Table 1: ICER/QALY and incremental QALYs gained from the economic evaluation
|
Initial submission base case |
Nov 2013 PBAC respecified base case |
Resubmission |
Pre-PBAC response* |
---|---|---|---|---|
ICER |
(REDACTED) |
(REDACTED) |
(REDACTED) |
(REDACTED) |
Inc. QALY |
(REDACTED) |
(REDACTED) |
(REDACTED) |
(REDACTED) |
* (REDACTED)
6.11 The PBAC did not accept the ICERs of either the resubmission or the pre-PBAC response because the Committee rejected both of the modelling approaches used to estimate the incremental QALYs gained. The PBAC noted that, consistent with its previous recommendation (which accepted the structure of the economic model, but assumed a median duration of follow-up of approximately 55 months, and used a log-logistic extrapolation in the economic model), the revised (REDACTED)% rebate would result in a revised ICER per QALY in the range of $75,000 to $105,000/QALY, which the PBAC considered was unacceptably high. The PBAC therefore reiterated its previous recommendation in relation to the appropriate base case of the economic model and the consequence for the pricing of bevacizumab for the proposed restriction.
6.12 The PBAC also noted that the resubmission’s approach to estimating survival gain is sensitive to the method of extrapolation used in the model. This creates an additional source of uncertainty as up to 70% of the life-year gains are now occurring in the extrapolation period.

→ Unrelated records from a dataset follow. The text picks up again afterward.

-- ==== Sys2Proof/Laws/Checksum.lean ====
section
/-! SUPPORT. The check digit: the decimal digit sum written out, and the model's sum over the payload. -/

namespace Sys2Proof.Laws

open Sys2Proof.Machine

/-- `digsum` as R121 writes it out, below 1000. -/
theorem digsum_eq_digitSum {n : Nat} (h : n < 1000) : digsum n = digitSum n := by
  unfold digsum digitSum
  rcases Nat.eq_zero_or_pos n with rfl | h0
  · rfl
  rw [Nat.digits_def' (by decide) h0]
  rcases Nat.eq_zero_or_pos (n / 10) with h1 | h1
  · simp [h1]; omega
  rw [Nat.digits_def' (by decide) h1]
  rcases Nat.eq_zero_or_pos (n / 10 / 10) with h2 | h2
  · simp [h2]; omega
  rw [Nat.digits_def' (by decide) h2]
  have h3 : n / 10 / 10 / 10 = 0 := by omega
  simp [h3]; omega

/-- The term bounds of R125. -/
theorem digsum_le_14 {b : Nat} (h : b ≤ 63) : digsum b ≤ 14 := by
  rw [digsum_eq_digitSum (by omega)]; unfold digitSum; omega

theorem digsum_double_le_17 {b : Nat} (h : b ≤ 63) : digsum (2 * b) ≤ 17 := by
  rw [digsum_eq_digitSum (by omega)]; unfold digitSum; omega

/-- `result` as a sum over the positions. -/
theorem checksumResult_eq_sum (x : Payload) :
    checksumResult x = ∑ i : Fin 24, checksumTerm i x[i].toNat := by
  unfold checksumResult
  rw [List.sum_ofFn]

/-- The model's `result` is the one claims are stated with. -/
theorem checksumResult_eq_luhnResult {x : Payload} {y : Nat → Fin 64} (h : HoldsValues x y) :
    checksumResult x = luhnResult y := by
  rw [checksumResult_eq_sum, luhnResult, Finset.sum_range]
  refine Finset.sum_congr rfl fun i _ => ?_
  have hv := (y i).isLt
  rw [checksumTerm, h i, digsum_eq_digitSum (by omega), digsum_eq_digitSum (by omega)]

theorem checksum_eq_checkDigit {x : Payload} {y : Nat → Fin 64} (h : HoldsValues x y) :
    checksum x = checkDigit y := by
  rw [checksum, checkDigit, checksumResult_eq_luhnResult h]

theorem inAlphabet_of_holdsValues {x : Payload} {y : Nat → Fin 64} (h : HoldsValues x y) : InAlphabet x := by
  intro i
  have := (y i).isLt
  rw [h i]
  omega

theorem not_inAlphabet_iff {x : Payload} : ¬ InAlphabet x ↔ OutOfAlphabet x := by
  simp [InAlphabet, OutOfAlphabet]

/-- The values a payload in the alphabet holds. -/
theorem holdsValues_of_inAlphabet {x : Payload} (h : InAlphabet x) : ∃ y, HoldsValues x y := by
  refine ⟨fun j => if hj : j < 24 then ⟨x[j].toNat, Nat.lt_succ_of_le (h ⟨j, hj⟩)⟩ else 0, fun j => ?_⟩
  simp

theorem holdsValues_payloadOf (y : Nat → Fin 64) : HoldsValues (payloadOf y) y := by
  intro j
  have := (y j).isLt
  simp [payloadOf]
  omega

end Sys2Proof.Laws
end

Estimated PBS usage & financial implications
6.13 The PBAC noted that the risk-sharing arrangement proposed in the resubmission did not make direct provision for use of bevacizumab beyond 18 cycles by patients who would be eligible for the requested listing. (REDACTED).
6.14 (REDACTED)
6.15 The PBAC noted these rationales and that it was difficult to compare the revised proposal with the PBAC’s previous recommendation because: (a) the estimates in the previous submission were based on different dose and number of cycle assumptions; and (b) (REDACTED) a different rebate. The PBAC did not support this proposed risk-sharing arrangement, concluding that, compared with its previous recommendation, it has the effect of shifting more of the identified risk from the sponsor to the government.
7 PBAC Outcome
7.1 The PBAC rejected the resubmission because it did not accept the re-modelling proposed by the applicant and therefore did not accept that the reduced rebate was justified in terms of cost-effectiveness. Accordingly, the PBAC rejected the ICERs generated by these modelling approaches. Applying the revised rebate into the previously accepted model resulted in a revised ICER per QALY in the range of $75,000 to $105,000, which the PBAC considered was unacceptably high. The PBAC therefore reiterated its November 2013 recommendation in relation to the appropriate base case of the economic model and the consequence for the pricing of bevacizumab for the proposed restriction.
Outcome:
Rejected
8 Recommended listing
8.1 No change to the November 2013 PBAC recommendation.
Context for Decision
The PBAC helps decide whether and, if so, how medicines should be subsidised in Australia. It considers submissions in this context. A PBAC decision not to recommend listing or not to recommend changing a listing does not represent a final PBAC view about the merits of the medicine. A company can resubmit to the PBAC or seek independent review of the PBAC decision.
Sponsor’s Comment
Roche is committed to working with the PBAC to achieve a PBS listing for patients with high-risk advanced ovarian cancer at the earliest opportunity.